(Collected data entries)
--- START ---
-- ==== Sys2Proof/Syntax.lean ====
section
/-! DEFINITION. The commands of the Ixand (spec/opcode_table.json): one constructor a row, with the operands the row's rule gives it and,
for an event that happens to the part, the measurements the event brings. What a command does is in the machine alone. -/
namespace Sys2Proof

/-- Who makes a dictionary request (R534): the two management processors, the manager, an instance, or a field session in a slot. -/
inductive Requester where
  | bittern | gaffer | manager
  | guest (i : Fin 64)
  | field (s : Fin 8)
  deriving DecidableEq, Repr

/-- Who owns a surface, a queue, a slot (owner codes of R66 and R630). -/
inductive Owner where
  | guest (i : Fin 64)
  | manager | gaffer | bittern
  deriving DecidableEq, Repr

/-- A host window of BAR 2 (R305): an instance's, or the manager's. -/
inductive Window where
  | guest (i : Fin 64)
  | manager
  deriving DecidableEq, Repr

/-- What a register write names: a dictionary object (index × 256 + subindex, with the request's type code and value length, R530 to
R533), a register of a host window (R305, R326, R566), of a mailbox block (R410) or of the boot-visible status block (R614), by a 64-bit
(wide) or a 32-bit access. -/
inductive WriteTarget where
  | object (addr : Fin 16777216) (type : Fin 256) (length : Nat)
  | window (w : Window) (offset : Fin 65536) (wide : Bool)
  | mailbox (m : Fin 16) (offset : Fin 65536) (wide : Bool)
  | boot (port : Fin 4) (offset : Fin 4096) (wide : Bool)
  deriving DecidableEq, Repr

/-- What a DisplayPort or eDP sink reports at an attach (R227, R229, R232, R237, R239, R241, R243). `modes` are timing entries of R180
as 256-bit values, the preferred one first and the rest in report order. -/
structure SinkReport where
  modes : List Nat := []
  maxLanes : Nat := 0
  maxRate : Nat := 0
  adaptiveSync : Bool := false
  dscDecoder : Bool := false
  dscMaxBpp : Nat := 0
  dscSlices : List Nat := []
  dscMaxSliceWidth : Nat := 0
  panelReplay : Bool := false
  psr2 : Bool := false
  hdrMetadata : Bool := false
  deriving DecidableEq, Repr

/-- How a DMA transfer ended (R311, R370, R382): all bytes moved; a host-side error at a byte offset; a poisoned line; the wrong key slot. -/
inductive TransferResult where
  | done
  | hostFault (offset : Nat)
  | poisoned (offset : Nat)
  | ownerMismatch
  deriving DecidableEq, Repr

/-- What a Fen cluster's work item has done when it ends (R255, R260, R271, R276, R286): for each attachment stored or resolved its tile's
bytes inside the render area, row by row, as stored and as resolved; shader writes (surface, offset, bytes); feedback bits (surface, byte offset,
bit); cluster time; and what an access met. -/
structure WorkResult where
  tiles : List (Nat × List (BitVec 8) × List (BitVec 8)) := []
  writes : List (Nat × Nat × List (BitVec 8)) := []
  feedback : List (Nat × Nat × Nat) := []
  timeNs : Nat := 0
  robust : Bool := false
  poisoned : Bool := false
  /-- An access that presented a wrong key slot: device DRAM address and slot (R382). -/
  wrongSlot : Option (Nat × Nat) := none
  deriving DecidableEq, Repr

/-- How the translation of one stage that missed the cache ended (R289, R292): its translation's bytes, or why it failed. -/
inductive StageResult where
  | translated (bytes : Nat)
  | invalid
  | unsupported
  deriving DecidableEq, Repr


/-- Who read the line of an uncorrectable DRAM error (R369, R374): a job or transfer by its item, a Matte fetch by engine and layer slot, the scan-out
of a DRAM-fed output, a processor core, Grip's copy of a surface, or the controller's copy to the spare. -/
inductive DramReader where
  | item (id : Nat)
  | layer (e : Fin 12) (slot : Fin 16)
  | scan (k : Fin 12)
  | core
  | migration (sf : Fin 16384)
  | spareCopy
  deriving DecidableEq, Repr

/-- What a shadow-sampler sweep has found (R364, R365); a stale one saw too few reads. -/
structure SweepResult where
  left : Nat := 0
  right : Nat := 0
  worstLeft : Nat := 0
  worstRight : Nat := 0
  disagree : Nat := 0
  stale : Bool := false
  deriving DecidableEq, Repr

/-- A boot slot's image as the ROM reads it (R402, R403): whether the header is valid and the flash reads, the SHA-384 of PUBLIC_KEY, whether
SIGNATURE verifies, SECURITY_VERSION, the manifest's digest, for each entry KIND, LENGTH, DIGEST and whether its bytes match it, whether GAFFER_FW
carries Swelek's signature, and the 1,024 bytes of ASSIGNMENT. -/
structure BootImage where
  header : Bool := true
  readable : Bool := true
  keyHash : Nat := 0
  signed : Bool := true
  version : Nat := 0
  digest : Nat := 0
  entries : List (Nat × Nat × Nat × Bool) := []
  gafferSigned : Bool := true
  assignment : Nat := 0
  deriving DecidableEq, Repr


/-- What a block boundary brings for an input stream: HOST_POS as the host has written it, or the IO address of a translation or completion error
on the ring or the status area; and the block's 32 frames, interleaved, as they lie in the ring or in the slots, or after the decimation filter. -/
structure AudioIn where
  stream : Fin 60
  host : Nat ⊕ Nat := .inl 0
  samples : List Nat := []
  deriving DecidableEq, Repr

/-- What a block boundary finds at a bus's capture ring: HOST_POS, or the IO address of an error. -/
structure AudioOut where
  bus : Fin 16
  host : Nat ⊕ Nat := .inl 0
  deriving DecidableEq, Repr

/-- What the display drives during a scan window (R453, R456): the window's lines and how many of them are active lines, the driven rows of each of its
four quarters, and the whole previous (or, in GLASS_HOLD, the last) frame; a row is its pixels' R, G and B widened to 10 bits. -/
structure ScanPixels where
  lines : Nat := 0
  active : Nat := 0
  quarters : List (List (List (Nat × Nat × Nat))) := []
  frame : List (List (Nat × Nat × Nat)) := []
  deriving DecidableEq, Repr

/-- A channel of LDP: a session slot, or a dictionary window (R534, R566). -/
inductive LdpChannel where
  | session (n : Fin 8)
  | window (w : Window)
  deriving DecidableEq, Repr

/-- What Gaffer finds on a channel at start-up (R363, R648): whether the PHY loopback passes, the read and write delays that bring-up training gives
where it runs, and the write margins LEFT and RIGHT of each lane, as entries rank × 4 + lane. -/
structure ChannelTraining where
  loopback : Bool
  rd : Nat
  wr : Nat
  margins : List (Nat × Nat)
  deriving DecidableEq, Repr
--- END ---
* **Problem to work on**
Where the word "dictionary" appears in a line of the entries, copy that line.

* **Reply**
/-- Who makes a dictionary request (R534): the two management processors, the manager, an instance, or a field session in a slot. -/
/-- What a register write names: a dictionary object (index × 256 + subindex, with the request's type code and value length, R530 to
/-- A channel of LDP: a session slot, or a dictionary window (R534, R566). -/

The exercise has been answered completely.